Après une reprise au mois de décembre trèèèèèsss progressive, il était temps de reprendre le travail sérieux comme vu avec les médecins.

Plus de place pour le travail progressif, j’ai enfin le feu vert pour aligner les kilomètres et les vraies séances de vitesse ainsi que pour des séances longues. L’idée étant de retrouver au plus vite un fond de condition pour être à peu près sûr d’être pas loin du 100% à l’Ecotrail de Paris le 17 mars. Cela veut donc dire faire des compromis et aligner les efforts sans trop réfléchir aux conséquences à court terme…

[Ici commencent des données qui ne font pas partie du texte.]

/-- The host's commands on modes, mesh time, staging, tests and counters, and ABORT (R269 to R289). A command that link
firmware starts completes with its body, given its record and parameters, where it passes steps 9 and 10 of R260 as they then
stand (judged again at the start: the model's choice, log 114); otherwise it ends with the status of the check that failed,
and with HW_FAULT where it reads an uncorrectable word (R270). -/
def Obligations.HostCommandsOfTheSystem : Prop :=
  (∀ (t : Transport) (tag : Octet) (s : State), Starts (.ping t tag) s t tag 0x00 anyParams pingBody) ∧
  (∀ (t : Transport) (tag : Octet) (s : State), Starts (.getInfo t tag) s t tag 0x01 anyParams getInfoBody) ∧
  (∀ (t : Transport) (tag : Octet) (s : State), Starts (.resetDomain t tag) s t tag 0x02 checkResetDomain resetDomainBody) ∧
  (∀ (t : Transport) (tag : Octet) (s : State), Starts (.getResetCause t tag) s t tag 0x03 anyParams getCauseBody) ∧
  (∀ (t : Transport) (tag : Octet) (s : State), Starts (.setMode t tag) s t tag 0x04 checkSetMode setModeBody) ∧
  (∀ (t : Transport) (tag : Octet) (s : State), Starts (.getMode t tag) s t tag 0x05 anyParams getModeBody) ∧
  (∀ (t : Transport) (tag : Octet) (s : State), Starts (.getWakeRecord t tag) s t tag 0x06 anyParams wakeRecordBody) ∧
  (∀ (t : Transport) (tag : Octet) (s : State), Starts (.mtGet t tag) s t tag 0x20 anyParams mtGetBody) ∧
  (∀ (t : Transport) (tag : Octet) (s : State), Starts (.mtStep t tag) s t tag 0x21 anyParams mtStepBody) ∧
  (∀ (t : Transport) (tag : Octet) (s : State), Starts (.mtSlew t tag) s t tag 0x22 checkMtSlew mtSlewBody) ∧
  (∀ (t : Transport) (tag : Octet) (s : State), Starts (.mtSource t tag) s t tag 0x23 checkMtSource sourceBody) ∧
  (∀ (t : Transport) (tag : Octet) (s : State), Starts (.mtStatus t tag) s t tag 0x24 anyParams mtStatusBody) ∧
  (∀ (t : Transport) (tag : Octet) (s : State) (r : Nat), s.recOf (tNum t) tag = some r → Acts (.abort t tag) s (s.serves &&
    s.recOpc r == 0x7F && s.recState r == 1) (abortBody r (s.recParams r) s)) ∧
  (∀ (t : Transport) (tag : Octet) (s : State), Starts (.stageBegin t tag) s t tag 0x60 checkStageBegin stageBeginBody) ∧
  (∀ (t : Transport) (tag : Octet) (s : State), Starts (.stageWrite t tag) s t tag 0x61 checkStageWrite stageWriteBody) ∧
  (∀ (t : Transport) (tag : Octet) (s : State), Starts (.stageCommit t tag) s t tag 0x62 checkStageCommit stageCommitBody) ∧
  (∀ (t : Transport) (tag : Octet) (s : State), Starts (.stageStatus t tag) s t tag 0x63 anyParams stageStatusBody) ∧
  (∀ (t : Transport) (tag : Octet) (s : State), Starts (.linkfwLoad t tag) s t tag 0x64 checkLinkfwLoad linkfwLoadBody) ∧
  (∀ (t : Transport) (tag : Octet) (s : State), Starts (.linkfwSwap t tag) s t tag 0x65 checkLinkfwSwap linkfwSwapBody) ∧
  (∀ (t : Transport) (tag : Octet) (s : State), Starts (.tableBankSwap t tag) s t tag 0x66 checkTableBankSwap tableSwapBody) ∧
  (∀ (t : Transport) (tag : Octet) (s : State), Starts (.selftest t tag) s t tag 0x70 checkSelftest selftestBody) ∧
  (∀ (t : Transport) (tag : Octet) (s : State), Starts (.clearCounters t tag) s t tag 0x72 checkClearCounters
    clearCountersBody) ∧
  (∀ (t : Transport) (tag : Octet) (s : State), Starts (.echo t tag) s t tag 0x73 anyParams echoBody) ∧
  (∀ (t : Transport) (tag : Octet) (s : State), Starts (.getCounters t tag) s t tag 0x71 checkGetCounters getCountersBody)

Cela signifie aussi s’aligner sur des épreuves avec le désir de travailler et pas d’arrière pensées de résultats…

Ce fut fait fin janvier au trail du Couttach, où après 4 semaines de travail sérieux en foncier et en intensité, la condition retrouvée était bonne mais pas assez pour jouer les premiers rôles. Une première partie de course jouée devant et une seconde plus difficile où il m’a été impossible d’accélérer. Résultat: une 4ème place, 40, 5 kms et 1500 m + en 3h35. Satisfaisant tout de même tant je reviens de loin… En si peu de temps, je ne suis pas si mécontent! :-) J’ai bien travaillé ce mois de janvier et la récupération de la course me donne d’ailleurs de précieux indices: le kilométrage est bien supporté et je n’ai pas trop « tapé » dedans. Ce qui est bon signe. On va pouvoir reprogrammer du travail très vite… :-)

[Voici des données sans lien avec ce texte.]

-- ==== Sys2Proof/Laws/Acts.lean ====
section
/-! SUPPORT. What the shared forms of a command's meaning say, once: an event or a register write (`act`), a commanded read
(`readCmd`), a command of the host (`command`), a call of the flash service (`svcCall`), and an instruction of an application core
(`coreInstr`, `memInstr`). -/
namespace Sys2Proof.Machine

open Sys2Proof

theorem act_of_true {p : Bool} (f : State → State) (s : State) (h : p = true) : act p f s = .next (f s) := by
  simp [act, h]

theorem act_of_false {p : Bool} (f : State → State) (s : State) (h : p = false) : act p f s = .next s := by
  simp [act, h]

/-- A command whose meaning is `act` completes with its effect or changes nothing. -/
theorem acts_of_act {i : Instr} {s : State} {g : Bool} {f : State → State} (h : exec i s = act g f s) :
    Acts i s g (f s) :=
  ⟨fun hg => h.trans (act_of_true f s hg), fun hg => h.trans (act_of_false f s hg)⟩

/-- A commanded read completes with its value or reads zero. -/
theorem reads_of_readCmd {i : Instr} {s : State} {g : Bool} {f : State → Word × State} (h : exec i s = readCmd g f s) :
    Reads i s g (f s) :=
  ⟨fun hg => h.trans (by simp [readCmd, hg]), fun hg => h.trans (by simp [readCmd, hg])⟩

/-- A command of the host starts, or ends with the status of the check that failed. -/
theorem starts_of_command {i : Instr} {s : State} {t : Transport} {tag : Octet} {opc : Nat}
    {check : List Octet → State → Nat} {body : Nat → List Octet → State → State}
    (h : exec i s = command opc check body t tag s) : Starts i s t tag opc check body := by
  intro r bad u hr hu
  have e : exec i s = .next (startCmd opc check body r s) := by
    rw [h]; unfold command; rw [hr.1]; exact act_of_true _ s hr.2
  unfold startCmd at e
  simp only [hu] at e
  refine ⟨fun hb => ?_, fun hb hc => ?_, fun hb hc => ?_⟩ <;> subst hb <;> rw [e] <;> simp [hc]

/-- What an instruction of a ready core does: ILLEGAL, PRIV, or its own effect on the state after its fetch. -/
theorem coreInstr_of_ready {k : Fin 4} {s : State} (h : s.ready k) (word : Word) (legal priv : Bool) (body : State → State) :
    coreInstr k word legal priv body s =
      .next (if !legal then raise k 1 0 false word (s.fetched k)
        else if priv && !((s.fetched k).core k).sup then raise k 2 0 false word (s.fetched k)
        else body (s.fetched k)) := by
  obtain ⟨h1, h2, h3⟩ := h
  unfold coreInstr
  rw [act_of_true _ _ (by simp [h1, h2])]
  simp [coreStep, State.fetched, h3]

/-- An instruction of a ready core that reads memory none of which waits for flash. -/
theorem memInstr_of_ready {k : Fin 4} {s : State} (h : s.ready k) (word : Word) (priv : Bool)
    {spans : State → List (Nat × Nat)} (hw : (spans s).any (fun e => s.dataWaits k e.1 e.2) = false)
    (body : State → State) :
    memInstr k word true priv spans body s =
      .next (if priv && !((s.fetched k).core k).sup then raise k 2 0 false word (s.fetched k) else body (s.fetched k)) := by
  unfold memInstr
  rw [if_neg (by simp [hw]), coreInstr_of_ready h]
  simp

/-- An instruction that ILLEGAL stops waits for no data. -/
theorem memInstr_of_illegal (k : Fin 4) (word : Word) (priv : Bool) (spans : State → List (Nat × Nat)) (body : State → State)
    (s : State) : memInstr k word false priv spans body s = coreInstr k word false priv body s := by
  unfold memInstr
  rw [if_neg (by simp)]

@[simp] theorem State.core_setCore_self (s : State) (k : Fin 4) (c : Core) : (s.setCore k c).core k = c := by
  simp [State.core, State.setCore]

theorem State.core_setCore_ne (s : State) {j k : Fin 4} (c : Core) (h : j ≠ k) : (s.setCore k c).core j = s.core j := by
  have : (k : Nat) ≠ j := fun e => h (Fin.ext e.symm)
  simp [State.core, State.setCore, this]

@[simp] theorem Core.reg_zero (c : Core) : c.reg 0 = 0 := by simp [Core.reg]

@[simp] theorem Core.setG_zero (c : Core) (v : Word) : c.setG 0 v = c := by simp [Core.setG]

/-- A general register after a write of one (R305). -/
theorem Core.reg_setG (c : Core) (d : Nat) (v : Word) (r : Nat) : (c.setG d v).reg r = c.upd d v r := by
  by_cases hr : r = 0
  · subst hr; simp [Core.reg, Core.upd]
  · by_cases hd : d = 0
    · subst hd; simp [Core.upd, hr]
    · by_cases h : r = d
      · subst h; simp [Core.reg, Core.setG, Core.upd, hr, tabLook_tabPut_self]
      · simp [Core.reg, Core.setG, Core.upd, hr, hd, h, tabLook_tabPut_ne _ _ _ _ (Ne.symm h)]

/-- A system register after a write of one. -/
theorem Core.sysReg_setSys (c : Core) (n : Nat) (v : Word) (m : Nat) :
    (c.setSys n v).sysReg m = if m = n then v else c.sysReg m := by
  by_cases h : m = n
  · subst h; simp [Core.sysReg, Core.setSys, tabLook_tabPut_self]
  · simp [Core.sysReg, Core.setSys, h, tabLook_tabPut_ne _ _ _ _ (Ne.symm h)]

/-- A register after a write of one. -/
theorem State.reg_setReg (s : State) (a : Nat) (v : Word) (b : Nat) :
    (s.setReg a v).reg b = if b = a then v else s.reg b := by
  by_cases h : b = a
  · subst h; simp [State.reg, State.setReg, tabLook_tabPut_self]
  · simp [State.reg, State.setReg, h, tabLook_tabPut_ne _ _ _ _ (Ne.symm h)]

/-- gd := v, on to the next instruction, and nothing else. -/
theorem putReg_onlyRegs (k : Fin 4) (d : BitVec 4) (v : Word) (u : State) :
    OnlyRegs k u (putReg k d v u) ((u.core k).pc + 1) ((u.core k).upd d.toNat v) := by
  have hg : ((u.core k).setG d.toNat v) = { u.core k with g := ((u.core k).setG d.toNat v).g } := by
    unfold Core.setG; split <;> rfl
  refine ⟨?_, fun r _ => ?_⟩
  · unfold putReg nextPc
    simp only [State.core_setCore_self]
    rw [hg]
    simp [State.setCore, Vector.set_set]
  · rw [← Core.reg_setG]
    simp [putReg, nextPc, Core.reg]

end Sys2Proof.Machine
end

Deux semaines plus tard, je m’aligne au trail des Ruthènes pour accompagner Sissi en pleine prépa pour le TREG. Là, je viens pour faire du kilométrage rythmé simplement. Mais finalement les sensations sont bonnes et même si je n’ai pas encore énormément de punch, je me sens solide, notamment sur le plat et je finis par l’emporter avec une belle gestion de course. Je termine devant A Allaire: un jeune espoir plein de talent et Nicolas Cantagrel ( pas jeune espoir mais plein de talent aussi). Cette fois-ci, j’ai pu accélérer aux moments où je l’ai choisi pour ne pas laisser trop d’écarts se faire avec Nicolas Cantagrel dans un premier temps puis pour lâcher le jeune Allaire dans un second temps. En deux semaines, encore un cap de passé… :-) Et une victoire qui récompense les efforts de ces dernières semaines où je n’ai pas trop compté…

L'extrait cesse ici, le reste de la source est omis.